Chez les humains, la graisse brune diminue de façon marquée après 8 semaines de vie, bien que de petites
quantités persistent à tous les groupes d’âge. Les hibernomes semblent se développer dans les zones où il
persiste de la graisse brune, comme la région scapulaire, axillaire, la paroi thoracique, le médiastin et
autour des reins. Ils peuvent cependant également se développer dans d’autres régions telles que la cuisse,
la fesse et le creux poplité. Les hibernomes peuvent s’observer à tous les âges, avec un pic durant la
troisième décennie. Certaines études ont montré une légère prédominance féminine. Les symptômes,
lorsqu’ils sont présents, sont habituellement secondaires à la compression des structures adjacentes.
Comme la lésion est hypervascularisée, la peau adjacente est souvent chaude.

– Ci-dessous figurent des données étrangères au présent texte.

-- ==== Sys2Proof/Certificates/Slice0/Obligations.lean ====
section
/-! DEFINITION. The statements for the provers. Each docstring names the rules it formalises. Where a statement says that
`exec i s` is a given next state written as `s` with some fields changed, every field not named is unchanged. -/

open Sys2Proof Sys2Proof.Machine

/-! ### Codes -/

/-- The decoder gives back every row from its own code, with every value of its operands (rules R71, R74, R76, R81, R84,
R86, R102). -/
def Obligations.DecodingACodeGivesItsRow : Prop :=
  ∀ i : Instr, decode i.format (encode i) = .ok i ∧ encode i < 2 ^ i.format.width

/-- Words written out from the tables of 30_encoding.md, one or more of each format (rules R71, R74, R76, R81, R84, R86,
R28): each decodes to the row it stands for. -/
def Obligations.WrittenOutWordsDecodeToTheirRows : Prop :=
  decode .phase 0b000 = .ok .init ∧ decode .phase 0b100 = .ok .transmit ∧ decode .phase 0b111 = .ok .halt
    ∧ decode .hsv 0b110010000000000001001101 = .ok (.convertAchromatic 200 77)
    ∧ decode .region 0b101 = .ok .convertRegion5
    ∧ decode .sym 0b1000 = .ok .sym0 ∧ decode .sym 0b1110 = .ok .sym1 ∧ decode .sym 0b0000 = .ok .gapcell
    ∧ decode .busbyte 0b10001110 = .ok .bb01 ∧ decode .busbyte 0b11101000 = .ok .bb10
    ∧ decode .fault 0b01 = .ok .faultInitFailure ∧ decode .txerr 1 = .ok .txerrTransportError

/-- The codes that are none, by name (rule R88 (a) to (e)): REGION 6 and 7, cell groups and bus bytes other than those of
rules R74 and R76; the reserved FAULT codes are rows that are not well formed; every PHASE code is one. -/
def Obligations.StrayCodesAreRejectedByName : Prop :=
  (∀ w, 6 ≤ w → w < 8 → decode .region w = .error .unreachableRegion)
    ∧ (∀ w, w < 16 → w ≠ 0b1000 → w ≠ 0b1110 → w ≠ 0b0000 → decode .sym w = .error .invalidSymbol)
    ∧ (∀ w, w < 256 → w ≠ 0x88 → w ≠ 0x8E → w ≠ 0xE8 → w ≠ 0xEE → w ≠ 0x00 →
        decode .busbyte w = .error .invalidBusByte)
    ∧ (∀ w i, w < 4 → decode .fault w = .ok i → (i.wf = true ↔ w < 2))
    ∧ (∀ w, w < 8 → ∃ p : Phase, decode .phase w = .ok p.operation ∧ p.code.toNat = w)

/-- A number is a code of at most one row of a format: no two rows of one format overlap (rule R85). -/
def Obligations.NoTwoRowsOfAFormatShareACode : Prop :=
  ∀ i j : Instr, i.format = j.format → encode i = encode j → i = j

/-- Region and remainder of a hue, and the hues of each region (rule R80). -/
def Obligations.HueGivesRegionAndRemainder : Prop :=
  ∀ h : U8,
    (region h).val = h.toNat / 43 ∧ remainder h = (h.toNat - h.toNat / 43 * 43) * 6
      ∧ 6 ∣ remainder h ∧ remainder h ≤ 252 ∧ ((region h).val = 5 → remainder h ≤ 240)
      ∧ (∀ k : Fin 6, region h = k ↔ 43 * k.val ≤ h.toNat ∧ h.toNat ≤ min (43 * k.val + 42) 255)

/-! ### The Color Converter -/

/-- `convert` is the algorithm of rule R109, term by term (rules R102 to R108), and no term is cut by its 8 bits. -/
def Obligations.ConvertFollowsTheAlgorithm : Prop :=
  ∀ h s v : U8,
    (s = 0 → convert h s v = ⟨v, v, v⟩)
      ∧ (s ≠ 0 → ∃ p q t : U8,
          let rem := (h.toNat - h.toNat / 43 * 43) * 6
          p.toNat = v.toNat * (255 - s.toNat) / 256
            ∧ q.toNat = v.toNat * (255 - s.toNat * rem / 256) / 256
            ∧ t.toNat = v.toNat * (255 - s.toNat * (255 - rem) / 256) / 256
            ∧ (h.toNat / 43 = 0 → convert h s v = ⟨v, t, p⟩)
            ∧ (h.toNat / 43 = 1 → convert h s v = ⟨q, v, p⟩)
            ∧ (h.toNat / 43 = 2 → convert h s v = ⟨p, v, t⟩)
            ∧ (h.toNat / 43 = 3 → convert h s v = ⟨p, q, v⟩)
            ∧ (h.toNat / 43 = 4 → convert h s v = ⟨t, p, v⟩)
            ∧ (h.toNat / 43 = 5 → convert h s v = ⟨v, p, q⟩)
            ∧ h.toNat / 43 < 6)

/-- Bounds on the terms (rule R111). -/
def Obligations.ConverterTermsAreBounded : Prop :=
  ∀ h s v : U8,
    (1 ≤ s.toNat → termP s v ≤ termQ h s v ∧ termQ h s v ≤ v.toNat ∧ termP s v ≤ termT h s v ∧ termT h s v ≤ v.toNat)
      ∧ (1 ≤ s.toNat → 1 ≤ v.toNat →
          termP s v ≤ v.toNat - 1 ∧ termQ h s v ≤ v.toNat - 1 ∧ termT h s v ≤ v.toNat - 1)
      ∧ termP s v ≤ 254 ∧ termQ h s v ≤ 254 ∧ termT h s v ≤ 254
      ∧ (v = 0 → convert h s v = ⟨0, 0, 0⟩)
      ∧ (s = 255 → termP s v = 0)

/-- In any unsigned domain of 16 bits or more the terms come out the same: nothing wraps, no subtraction goes below zero,
dividing by 256 is shifting right by 8, and the largest product is 65025, reached where the rule says (rule R110). -/
def Obligations.SixteenBitsAreEnoughForTheTerms : Prop :=
  ∀ (w : Nat) (h s v : U8), 16 ≤ w →
    let hw := h.setWidth w
    let sw := s.setWidth w
    let vw := v.setWidth w
    let rem := (hw - hw / 43#w * 43#w) * 6#w
    (rem.toNat = remainder h)
      ∧ ((vw * (255#w - sw)) >>> 8).toNat = termP s v
      ∧ ((vw * (255#w - (sw * rem) >>> 8)) >>> 8).toNat = termQ h s v
      ∧ ((vw * (255#w - (sw * (255#w - rem)) >>> 8)) >>> 8).toNat = termT h s v
      ∧ s.toNat * (255 - remainder h) ≤ 65025 ∧ s.toNat * remainder h ≤ 65025
      ∧ v.toNat * (255 - s.toNat * remainder h / 256) ≤ 65025
      ∧ (1 ≤ s.toNat → v.toNat * (255 - s.toNat) ≤ 64770)
      ∧ s.toNat * remainder h / 256 ≤ 251 ∧ s.toNat * (255 - remainder h) / 256 ≤ 254
      ∧ (region h).val * 43 ≤ h.toNat
      ∧ termP s v ≤ 254 ∧ termQ h s v ≤ 254 ∧ termT h s v ≤ 254
      ∧ (s = 255 → remainder h = 0 → s.toNat * (255 - remainder h) = 65025)
      ∧ (v = 255 → s.toNat * remainder h / 256 = 0 → v.toNat * (255 - s.toNat * remainder h / 256) = 65025)

/-- The properties the source states of `convert` (rule R113): grey without saturation, red at hue 0, the primaries and
secondaries at the first hue of each region. -/
def Obligations.ConvertHasTheSourceProperties : Prop :=
  (∀ h v : U8, convert h 0 v = ⟨v, v, v⟩)
    ∧ (∀ v : U8, convert 0 255 v = ⟨v, 0, 0⟩)
    ∧ (∀ v : U8, ∃ q0 : U8, q0.toNat = v.toNat * 255 / 256 ∧ (1 ≤ v.toNat → q0.toNat = v.toNat - 1)
        ∧ convert 43 255 v = ⟨q0, v, 0⟩ ∧ convert 86 255 v = ⟨0, v, 0⟩ ∧ convert 129 255 v = ⟨0, q0, v⟩
        ∧ convert 172 255 v = ⟨0, 0, v⟩ ∧ convert 215 255 v = ⟨v, 0, q0⟩)

/-- Small steps inside the sweep and the jump at the wrap, for full saturation and value 100 (rule R114). -/
def Obligations.ColourJumpsAtTheHueWrapOnly : Prop :=
  (∀ h : Fin 255, ∀ ch : Fin 3,
      let part := fun (c : RGB) => if ch = 0 then c.r.toNat else if ch = 1 then c.g.toNat else c.b.toNat
      let a := part (convert (BitVec.ofNat 8 h.val) 255 100)
      let b := part (convert (BitVec.ofNat 8 (h.val + 1)) 255 100)
      a ≤ b + 3 ∧ b ≤ a + 3)
    ∧ convert 255 255 100 = ⟨100, 0, 6⟩ ∧ convert 0 255 100 = ⟨100, 0, 0⟩
    ∧ convert 255 255 255 = ⟨255, 0, 15⟩ ∧ convert 0 255 255 = ⟨255, 0, 0⟩

/-- CONVERT does what the arm does that the hue, SAT and VAL select (rules R81, R100, R102, R108). -/
def Obligations.ConvertRunsTheSelectedArm : Prop :=
  ∀ s : State, exec .convert s = exec (selectArm s.core.regs.hue s.build.sat s.build.val) s

/-! ### The Protocol Encoder -/

/-- The pixel word (rules R73, R123): protocol bit `j` is bit `7 - j mod 8` of the colour byte `CH_ORDER[j / 8]`; in the
default order the word as a number is `{g, r, b}`. -/
def Obligations.PixelWordIsInWireOrder : Prop :=
  ∀ (build : Config) (c : RGB), build.ok = true →
    (pixWord build c).length = 24
      ∧ (∀ j, j < 24 → ∃ ch, build.chOrder[j / 8]? = some ch
          ∧ (pixWord build c)[j]? = some ((c.channel ch).getLsbD (7 - j % 8)))
      ∧ (build.chOrder = [.green, .red, .blue] →
          (pixWord build c).foldl (fun n b => 2 * n + b.toNat) 0
            = c.g.toNat * 2 ^ 16 + c.r.toNat * 2 ^ 8 + c.b.toNat)

/-- The layout of a frame of any number of pixels (rules R75, R127, R132): cell `i` of protocol bit `j` of pixel `k`
stands at `24*N_CELL*k + N_CELL*j + i`, the gap follows the last pixel, and cell 0 is high. -/
def Obligations.FrameHasItsLayout : Prop :=
  ∀ (build : Config) (pixels : List RGB), build.ok = true →
    (encodeFrame build pixels).length = 24 * build.nCell * pixels.length + build.resetCells
      ∧ (∀ (k j i : Nat) (c : RGB) (b : Bool), pixels[k]? = some c → (pixWord build c)[j]? = some b → i < build.nCell →
          (encodeFrame build pixels)[24 * build.nCell * k + build.nCell * j + i]? = (sym build b)[i]?)
      ∧ (∀ i, i < build.resetCells →
          (encodeFrame build pixels)[24 * build.nCell * pixels.length + i]? = some false)
      ∧ (pixels ≠ [] → (encodeFrame build pixels)[0]? = some true)

/-- The shape of every frame with the patterns `1000` and `1110` (rule R128). -/
def Obligations.FrameHasTheShapeOfItsPatterns : Prop :=
  ∀ (build : Config) (pixels : List RGB), build.ok = true → build.nCell = 4 →
    build.pat0 = [true, false, false, false] → build.pat1 = [true, true, true, false] → pixels.length = build.npix →
    let frame := encodeFrame build pixels
    let bits := pixels.flatMap (pixWord build)
    frame.length = build.frameCells
      ∧ (pixels ≠ [] → frame[0]? = some true)
      ∧ frame.drop (96 * build.npix) = List.replicate build.resetCells false
      ∧ (∀ i, i < 96 * build.npix →
          (i % 4 = 0 → frame[i]? = some true) ∧ (i % 4 = 3 → frame[i]? = some false)
            ∧ (i % 4 = 1 ∨ i % 4 = 2 → frame[i]? = bits[i / 4]?))
      ∧ frame.count true = 24 * build.npix + 2 * bits.count true
      ∧ (∀ i, ¬ (∀ j, j < 4 → frame[i + j]? = some true))
      ∧ (∀ i, i + 3 < 96 * build.npix → ¬ (∀ j, j < 4 → frame[i + j]? = some false))

/-- Encoding round trip (rule R133): in any build whose patterns satisfy rule R131, the cell-domain decoder gives back
the protocol bits and the pixels, with no invalid group; and so does the time-domain decoder for every split threshold
between the two high times and every latch threshold longer than a symbol's low time and no longer than the gap. -/
def Obligations.EncodedFrameDecodesToItsPixels : Prop :=
  ∀ (build : Config) (pixels : List RGB), build.ok = true →
    decodeBits build pixels.length (encodeFrame build pixels) = some (pixels.flatMap (pixWord build))
      ∧ decodeFrame build pixels.length (encodeFrame build pixels) = some pixels
      ∧ (∀ latch, build.tSplitOk = true → build.nCell - Config.highCells build.pat0 < latch →
          latch ≤ build.resetCells →
          decodeRuns build latch (runsFrom 0 0 (encodeFrame build pixels)) = pixels.flatMap (pixWord build))

/-- Bus bytes (rules R76, R77): the default frame is the four bytes of green, of red and of blue, and 140 bytes 00. -/
def Obligations.DefaultFrameIsItsBusBytes : Prop :=
  ∀ c : RGB,
    byteView 152 (encodeFrame Config.default [c])
        = expandByte c.g ++ expandByte c.r ++ expandByte c.b ++ List.replicate 140 0
      ∧ (∀ a b : Bool, byteBits (busByte a b) = sym Config.default a ++ sym Config.default b)
      ∧ busByte false false = 0x88 ∧ busByte false true = 0x8E ∧ busByte true false = 0xE8 ∧ busByte true true = 0xEE
      ∧ expandByte 0x64 = [0x8E, 0xE8, 0x8E, 0x88]

/-- The byte view and the cell view are the same waveform (rule R50), whatever the cells. -/
def Obligations.ByteViewIsTheSameWaveform : Prop :=
  ∀ (n : Nat) (cells : List Bool), cells.length = 8 * n →
    (byteView n cells).flatMap byteBits = cells
      ∧ ∀ k j, k < n → j < 8 → ∃ b, (byteView n cells)[k]? = some b ∧ cells[8 * k + j]? = some (b.getLsbD (7 - j))

/-! ### The operations -/

/-- INIT (rule R162): waits, starts the loop, or raises InitFailure. -/
def Obligations.InitFollowsTheVerdict : Prop :=
  ∀ s : State,
    (s.env.pins.busInitDone = false → exec .init s = .next { s with core.regs.phase := .init })
      ∧ (s.env.pins.busInitDone = true → s.env.pins.busInitOk = true →
        exec .init s = .next { s with core.regs.phase := .capture })
      ∧ (s.env.pins.busInitDone = true → s.env.pins.busInitOk = false →
          exec .init s = .next { s with
            core.regs.fatal := true
            core.regs.faultCode := .initFailure
            core.regs.phase := .halt
            core.trace := s.core.trace ++ [.fatal .initFailure] })

/-- CAPTURE (rule R163). -/
def Obligations.CaptureLatchesTheClock : Prop :=
  ∀ s : State, exec .capture s = .next { s with core.regs.tstart := s.env.pins.now, core.regs.phase := .convert }

/-- CONVERT (rule R164), with the Diag event where the diagnostic output is built (rule R31). -/
def Obligations.ConvertWritesTheColourOfTheHue : Prop :=
  ∀ s : State,
    exec .convert s = .next { s with
        core.regs.r := (convert s.core.regs.hue s.build.sat s.build.val).r
        core.regs.g := (convert s.core.regs.hue s.build.sat s.build.val).g
        core.regs.b := (convert s.core.regs.hue s.build.sat s.build.val).b
        core.regs.phase := .encode
        core.trace := if s.build.diagPresent then s.core.trace ++ [.diag s.core.regs.hue] else s.core.trace
        core.diag := if s.build.diagPresent then some s.core.regs.hue else s.core.diag }
      ∧ (s.build.sat = 0 → convert s.core.regs.hue s.build.sat s.build.val = ⟨s.build.val, s.build.val, s.build.val⟩)

/-- ENCODE (rules R51, R165): the whole frame buffer takes the frame of the colour, and nothing else changes. -/
def Obligations.EncodeFillsTheFrameBuffer : Prop :=
  ∀ s : State, buildRefusal s.build = none →
    ∃ t, exec .encode s = .next t
      ∧ (∀ k, k < s.build.frameCells →
          ∃ c, (encodeFrame s.build [s.core.regs.rgb])[k]? = some c ∧ t.core.regs.framebuf.readCell k = some c)
      ∧ (∀ k, s.build.frameCells ≤ k → t.core.regs.framebuf.readCell k = s.core.regs.framebuf.readCell k)
      ∧ t.core.regs.framebuf.read 0 s.build.frameCells = some (encodeFrame s.build [s.core.regs.rgb])
      ∧ (s.core.regs.framebuf.wf → t.core.regs.framebuf.wf)
      ∧ t = { s with core.regs.framebuf := t.core.regs.framebuf, core.regs.phase := .transmit }

/-- TRANSMIT, rejected on entry (rules R143, R144; that the bus has accepted nothing yet is log 6): nothing is driven, TXERR is
1, the frame is dropped. -/
def Obligations.RejectedTransferDrivesNothing : Prop :=
  ∀ s : State, s.env.granted = false → s.core.regs.txidx = 0 → s.env.pins.busReject = true →
    exec .transmit s = .next { s with
      core.regs.txerr := true
      core.regs.phase := .advance
      core.trace := s.core.trace ++ [.frameDropped s.core.regs.tstart] }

Il s’agit d’une tumeur graisseuse souvent constituée de lobules séparés de septas se rehaussant
après injection de produit de contraste. Un rehaussement plus diffus de la lésion peut également
s’observer. Cet aspect rappelle donc celui des liposarcomes bien différenciés (15). Le signal de cette
lésion est cependant souvent un peu différent de celui de la graisse sous-cutanée adjacente (un peu plus
hypointense en T1 et un peu plus hyperintense en T2). Cette discrète différence de signal pourrait
suggérer l’hibernome plutôt que le liposarcome. Il n’y a pas de récurrence après résection chirurgicale (1)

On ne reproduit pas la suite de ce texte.